Recorded data:
= = = = =

-- ==== Sys2Proof/Laws/Base64.lean ====
section
/-!
SUPPORT. The alphabet's two functions undo each other, and the bit fields of a 24-bit value.
-/

namespace Sys2Proof.Machine

/-- `val(chr(v)) = v` (R96). -/
theorem b64Val_b64Chr : ∀ v : Nat, v < 64 → b64Val (b64Chr v) = some v := by
  decide

/-- Only an alphabet character has a value, and it is below 64 (R96). -/
theorem b64Val_lt {c : Byte} {v : Nat} (h : b64Val c = some v) : v < 64 := by
  unfold b64Val at h
  dsimp only at h
  split_ifs at h <;> simp only [Option.some.injEq] at h <;> omega

/-- `chr(val(c)) = c` (R96). -/
theorem b64Chr_b64Val {c : Byte} {v : Nat} (h : b64Val c = some v) : b64Chr v = c := by
  unfold b64Val at h
  dsimp only at h
  apply BitVec.eq_of_toNat_eq
  split_ifs at h with h1 h2 h3 h4 h5 <;> simp only [Option.some.injEq] at h <;> subst h <;> unfold b64Chr
  · rw [if_pos (by omega), BitVec.toNat_ofNat]; omega
  · rw [if_neg (by omega), if_pos (by omega), BitVec.toNat_ofNat]; omega
  · rw [if_neg (by omega), if_neg (by omega), if_pos (by omega), BitVec.toNat_ofNat]; omega
  · simpa using h4.symm
  · simpa using h5.symm

/-- The pad character is not in the alphabet (R96). -/
theorem b64Val_b64Pad : b64Val b64Pad = none := by decide

/-- Neither is the newline (30_encoding.md R63). -/
theorem b64Val_newline : b64Val 0x0A#8 = none := by decide

theorem bitField_lt (v hi lo : Nat) : bitField v hi lo < 2 ^ (hi + 1 - lo) := Nat.mod_lt _ (by positivity)

/-- A group decodes to at most three bytes (R100). -/
theorem b64DecGroup_length {last : Bool} {c0 c1 c2 c3 : Byte} {g : Bytes}
    (h : b64DecGroup last c0 c1 c2 c3 = some g) : g.length ≤ 3 := by
  unfold b64DecGroup at h
  split at h
  · unfold b64DecTail at h
    dsimp only at h
    split at h
    · cases h; simp
    · split_ifs at h; cases h; simp
    · split_ifs at h; cases h; simp
  · cases h

/-- A decoded text has at most three bytes for each four characters (R104). -/
theorem b64Dec_length : ∀ (t r : Bytes), b64Dec t = some r → r.length ≤ 3 * (t.length / 4)
  | [], _, h => by cases h; simp
  | [_], _, h => by cases h
  | [_, _], _, h => by cases h
  | [_, _, _], _, h => by cases h
  | c0 :: c1 :: c2 :: c3 :: rest, r, h => by
    unfold b64Dec at h
    split at h
    · cases h
    · next g hg =>
      split at h
      · cases h
      · next out ho =>
        cases h
        have h1 := b64DecGroup_length hg
        have h2 := b64Dec_length rest out ho
        simp only [List.length_append, List.length_cons]
        omega

end Sys2Proof.Machine
end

= = = = =

The problem: What you should produce is an exact copy of the records above.

Output of the task:
-- ==== Sys2Proof/Laws/Base64.lean ====
section
/-!
SUPPORT. The alphabet's two functions undo each other, and the bit fields of a 24-bit value.
-/

namespace Sys2Proof.Machine

/-- `val(chr(v)) = v` (R96). -/
theorem b64Val_b64Chr : ∀ v : Nat, v < 64 → b64Val (b64Chr v) = some v := by
  decide

/-- Only an alphabet character has a value, and it is below 64 (R96). -/
theorem b64Val_lt {c : Byte} {v : Nat} (h : b64Val c = some v) : v < 64 := by
  unfold b64Val at h
  dsimp only at h
  split_ifs at h <;> simp only [Option.some.injEq] at h <;> omega

/-- `chr(val(c)) = c` (R96). -/
theorem b64Chr_b64Val {c : Byte} {v : Nat} (h : b64Val c = some v) : b64Chr v = c := by
  unfold b64Val at h
  dsimp only at h
  apply BitVec.eq_of_toNat_eq
  split_ifs at h with h1 h2 h3 h4 h5 <;> simp only [Option.some.injEq] at h <;> subst h <;> unfold b64Chr
  · rw [if_pos (by omega), BitVec.toNat_ofNat]; omega
  · rw [if_neg (by omega), if_pos (by omega), BitVec.toNat_ofNat]; omega
  · rw [if_neg (by omega), if_neg (by omega), if_pos (by omega), BitVec.toNat_ofNat]; omega
  · simpa using h4.symm
  · simpa using h5.symm

/-- The pad character is not in the alphabet (R96). -/
theorem b64Val_b64Pad : b64Val b64Pad = none := by decide

/-- Neither is the newline (30_encoding.md R63). -/
theorem b64Val_newline : b64Val 0x0A#8 = none := by decide

theorem bitField_lt (v hi lo : Nat) : bitField v hi lo < 2 ^ (hi + 1 - lo) := Nat.mod_lt _ (by positivity)

/-- A group decodes to at most three bytes (R100). -/
theorem b64DecGroup_length {last : Bool} {c0 c1 c2 c3 : Byte} {g : Bytes}
    (h : b64DecGroup last c0 c1 c2 c3 = some g) : g.length ≤ 3 := by
  unfold b64DecGroup at h
  split at h
  · unfold b64DecTail at h
    dsimp only at h
    split at h
    · cases h; simp
    · split_ifs at h; cases h; simp
    · split_ifs at h; cases h; simp
  · cases h

/-- A decoded text has at most three bytes for each four characters (R104). -/
theorem b64Dec_length : ∀ (t r : Bytes), b64Dec t = some r → r.length ≤ 3 * (t.length / 4)
  | [], _, h => by cases h; simp
  | [_], _, h => by cases h
  | [_, _], _, h => by cases h
  | [_, _, _], _, h => by cases h
  | c0 :: c1 :: c2 :: c3 :: rest, r, h => by
    unfold b64Dec at h
    split at h
    · cases h
    · next g hg =>
      split at h
      · cases h
      · next out ho =>
        cases h
        have h1 := b64DecGroup_length hg
        have h2 := b64Dec_length rest out ho
        simp only [List.length_append, List.length_cons]
        omega

end Sys2Proof.Machine
end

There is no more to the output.